◆ **WHAT YOU NEED TO DO**: From the opening line of the records through the line bearing "exact .inl ⟨h, if_pos h⟩", set down every line exactly.

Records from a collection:
* * *
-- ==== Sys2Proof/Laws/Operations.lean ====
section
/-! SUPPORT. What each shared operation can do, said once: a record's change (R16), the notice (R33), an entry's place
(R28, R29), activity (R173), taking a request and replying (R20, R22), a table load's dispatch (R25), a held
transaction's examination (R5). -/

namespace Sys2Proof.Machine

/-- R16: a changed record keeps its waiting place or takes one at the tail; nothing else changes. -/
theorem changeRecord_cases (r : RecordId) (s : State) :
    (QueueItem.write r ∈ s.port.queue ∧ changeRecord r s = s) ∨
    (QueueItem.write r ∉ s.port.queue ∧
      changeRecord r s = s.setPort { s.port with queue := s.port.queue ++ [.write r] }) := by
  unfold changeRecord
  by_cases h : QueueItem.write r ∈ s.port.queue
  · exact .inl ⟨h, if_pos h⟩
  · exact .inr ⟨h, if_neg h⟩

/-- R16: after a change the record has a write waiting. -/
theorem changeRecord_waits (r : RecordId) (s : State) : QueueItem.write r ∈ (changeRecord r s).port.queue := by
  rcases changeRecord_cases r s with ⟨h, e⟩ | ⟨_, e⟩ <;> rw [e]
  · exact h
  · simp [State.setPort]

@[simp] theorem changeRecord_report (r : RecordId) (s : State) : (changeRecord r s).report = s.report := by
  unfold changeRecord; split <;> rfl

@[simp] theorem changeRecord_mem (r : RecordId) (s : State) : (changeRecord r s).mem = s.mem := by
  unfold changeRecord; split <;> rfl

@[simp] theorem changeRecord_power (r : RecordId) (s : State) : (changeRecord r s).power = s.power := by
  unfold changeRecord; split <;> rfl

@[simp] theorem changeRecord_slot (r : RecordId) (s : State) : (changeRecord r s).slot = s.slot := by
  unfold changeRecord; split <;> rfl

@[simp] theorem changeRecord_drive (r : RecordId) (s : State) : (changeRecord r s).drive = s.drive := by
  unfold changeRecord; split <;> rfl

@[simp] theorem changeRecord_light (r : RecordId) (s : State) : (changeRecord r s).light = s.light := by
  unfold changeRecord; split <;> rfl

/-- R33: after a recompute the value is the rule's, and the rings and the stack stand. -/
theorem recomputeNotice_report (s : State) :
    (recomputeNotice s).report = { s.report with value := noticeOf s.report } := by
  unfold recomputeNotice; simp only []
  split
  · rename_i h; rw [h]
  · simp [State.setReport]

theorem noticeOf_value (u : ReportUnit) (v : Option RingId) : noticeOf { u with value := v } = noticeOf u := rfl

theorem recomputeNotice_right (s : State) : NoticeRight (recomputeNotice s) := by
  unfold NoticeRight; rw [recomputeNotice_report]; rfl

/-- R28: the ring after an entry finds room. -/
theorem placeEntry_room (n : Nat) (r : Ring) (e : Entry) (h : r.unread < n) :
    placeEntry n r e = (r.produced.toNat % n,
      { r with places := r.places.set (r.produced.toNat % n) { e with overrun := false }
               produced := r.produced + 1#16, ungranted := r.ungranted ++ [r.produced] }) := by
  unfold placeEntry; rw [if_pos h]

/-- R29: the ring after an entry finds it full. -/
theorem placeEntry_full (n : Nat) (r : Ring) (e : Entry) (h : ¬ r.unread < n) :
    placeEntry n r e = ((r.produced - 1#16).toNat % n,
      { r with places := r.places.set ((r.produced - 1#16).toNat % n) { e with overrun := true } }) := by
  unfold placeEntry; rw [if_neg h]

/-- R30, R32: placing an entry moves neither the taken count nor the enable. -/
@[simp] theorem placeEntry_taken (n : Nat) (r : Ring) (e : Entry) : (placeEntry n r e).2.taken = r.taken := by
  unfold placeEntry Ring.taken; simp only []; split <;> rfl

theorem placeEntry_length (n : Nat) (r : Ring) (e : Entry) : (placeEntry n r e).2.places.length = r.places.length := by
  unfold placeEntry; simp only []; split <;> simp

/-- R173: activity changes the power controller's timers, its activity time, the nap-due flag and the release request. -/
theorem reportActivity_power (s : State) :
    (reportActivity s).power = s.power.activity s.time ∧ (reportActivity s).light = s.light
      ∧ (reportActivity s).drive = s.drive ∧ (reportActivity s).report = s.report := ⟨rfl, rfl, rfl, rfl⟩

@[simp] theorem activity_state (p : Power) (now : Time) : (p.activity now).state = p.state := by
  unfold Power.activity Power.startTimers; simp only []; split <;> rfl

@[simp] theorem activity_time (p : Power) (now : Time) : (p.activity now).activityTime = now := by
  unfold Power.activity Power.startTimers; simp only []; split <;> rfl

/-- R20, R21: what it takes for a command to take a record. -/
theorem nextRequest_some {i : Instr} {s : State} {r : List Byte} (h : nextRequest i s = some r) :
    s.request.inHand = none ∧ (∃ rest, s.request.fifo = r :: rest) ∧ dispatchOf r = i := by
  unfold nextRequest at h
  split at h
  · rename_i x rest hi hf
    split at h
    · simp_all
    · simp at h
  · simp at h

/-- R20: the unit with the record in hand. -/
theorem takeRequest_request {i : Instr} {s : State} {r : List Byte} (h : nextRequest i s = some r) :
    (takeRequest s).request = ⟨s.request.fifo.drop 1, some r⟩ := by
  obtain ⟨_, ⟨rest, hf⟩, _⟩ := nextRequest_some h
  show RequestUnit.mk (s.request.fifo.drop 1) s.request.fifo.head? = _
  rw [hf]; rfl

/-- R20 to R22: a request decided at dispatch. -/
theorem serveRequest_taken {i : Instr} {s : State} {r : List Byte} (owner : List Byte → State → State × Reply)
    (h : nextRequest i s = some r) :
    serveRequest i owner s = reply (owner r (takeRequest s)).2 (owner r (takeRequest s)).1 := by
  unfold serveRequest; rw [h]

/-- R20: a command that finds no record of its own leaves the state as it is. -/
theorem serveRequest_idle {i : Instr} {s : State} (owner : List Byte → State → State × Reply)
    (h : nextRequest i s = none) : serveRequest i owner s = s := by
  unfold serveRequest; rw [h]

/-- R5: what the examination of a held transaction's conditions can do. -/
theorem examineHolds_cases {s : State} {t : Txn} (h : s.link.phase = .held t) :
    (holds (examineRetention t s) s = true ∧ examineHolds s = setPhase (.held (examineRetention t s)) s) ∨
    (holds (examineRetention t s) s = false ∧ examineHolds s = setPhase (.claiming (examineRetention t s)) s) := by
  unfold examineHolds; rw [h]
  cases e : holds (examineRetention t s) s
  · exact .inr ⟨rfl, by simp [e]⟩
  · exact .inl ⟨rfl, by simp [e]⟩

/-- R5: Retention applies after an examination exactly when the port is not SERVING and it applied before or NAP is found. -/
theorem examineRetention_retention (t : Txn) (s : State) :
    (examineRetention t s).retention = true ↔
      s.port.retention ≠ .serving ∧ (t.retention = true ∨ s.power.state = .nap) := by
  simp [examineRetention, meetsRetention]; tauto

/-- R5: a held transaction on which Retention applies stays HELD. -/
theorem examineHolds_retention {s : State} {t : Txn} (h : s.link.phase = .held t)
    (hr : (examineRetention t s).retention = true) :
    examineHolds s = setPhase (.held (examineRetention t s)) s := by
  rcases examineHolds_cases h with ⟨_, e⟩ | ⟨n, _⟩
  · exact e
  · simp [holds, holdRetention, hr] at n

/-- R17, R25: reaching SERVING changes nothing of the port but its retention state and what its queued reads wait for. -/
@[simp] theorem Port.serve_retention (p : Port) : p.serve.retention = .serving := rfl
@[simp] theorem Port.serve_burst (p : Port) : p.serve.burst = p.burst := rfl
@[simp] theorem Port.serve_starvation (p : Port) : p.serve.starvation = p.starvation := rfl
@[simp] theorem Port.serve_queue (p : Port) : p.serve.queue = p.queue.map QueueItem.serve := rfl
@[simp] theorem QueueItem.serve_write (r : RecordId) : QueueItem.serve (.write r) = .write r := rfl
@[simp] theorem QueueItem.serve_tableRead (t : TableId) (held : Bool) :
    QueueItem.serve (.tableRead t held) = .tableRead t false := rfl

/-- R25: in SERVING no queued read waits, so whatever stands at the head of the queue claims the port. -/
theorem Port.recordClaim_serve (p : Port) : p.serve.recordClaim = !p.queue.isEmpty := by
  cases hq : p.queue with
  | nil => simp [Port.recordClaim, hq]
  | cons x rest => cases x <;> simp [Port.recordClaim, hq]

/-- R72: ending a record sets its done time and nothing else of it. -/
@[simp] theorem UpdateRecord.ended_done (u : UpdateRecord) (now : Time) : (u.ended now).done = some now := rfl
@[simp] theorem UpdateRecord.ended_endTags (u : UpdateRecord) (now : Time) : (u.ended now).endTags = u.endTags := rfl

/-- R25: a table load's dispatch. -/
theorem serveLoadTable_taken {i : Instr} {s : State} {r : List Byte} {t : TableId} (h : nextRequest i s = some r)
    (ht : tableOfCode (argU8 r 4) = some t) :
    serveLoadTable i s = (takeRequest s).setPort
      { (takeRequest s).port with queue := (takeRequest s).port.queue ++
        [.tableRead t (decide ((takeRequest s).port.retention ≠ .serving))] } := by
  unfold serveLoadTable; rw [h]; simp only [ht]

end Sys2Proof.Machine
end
* * *
◆ **SOLUTION TO THIS TASK**:
-- ==== Sys2Proof/Laws/Operations.lean ====
section
/-! SUPPORT. What each shared operation can do, said once: a record's change (R16), the notice (R33), an entry's place
(R28, R29), activity (R173), taking a request and replying (R20, R22), a table load's dispatch (R25), a held
transaction's examination (R5). -/

namespace Sys2Proof.Machine

/-- R16: a changed record keeps its waiting place or takes one at the tail; nothing else changes. -/
theorem changeRecord_cases (r : RecordId) (s : State) :
    (QueueItem.write r ∈ s.port.queue ∧ changeRecord r s = s) ∨
    (QueueItem.write r ∉ s.port.queue ∧
      changeRecord r s = s.setPort { s.port with queue := s.port.queue ++ [.write r] }) := by
  unfold changeRecord
  by_cases h : QueueItem.write r ∈ s.port.queue
  · exact .inl ⟨h, if_pos h⟩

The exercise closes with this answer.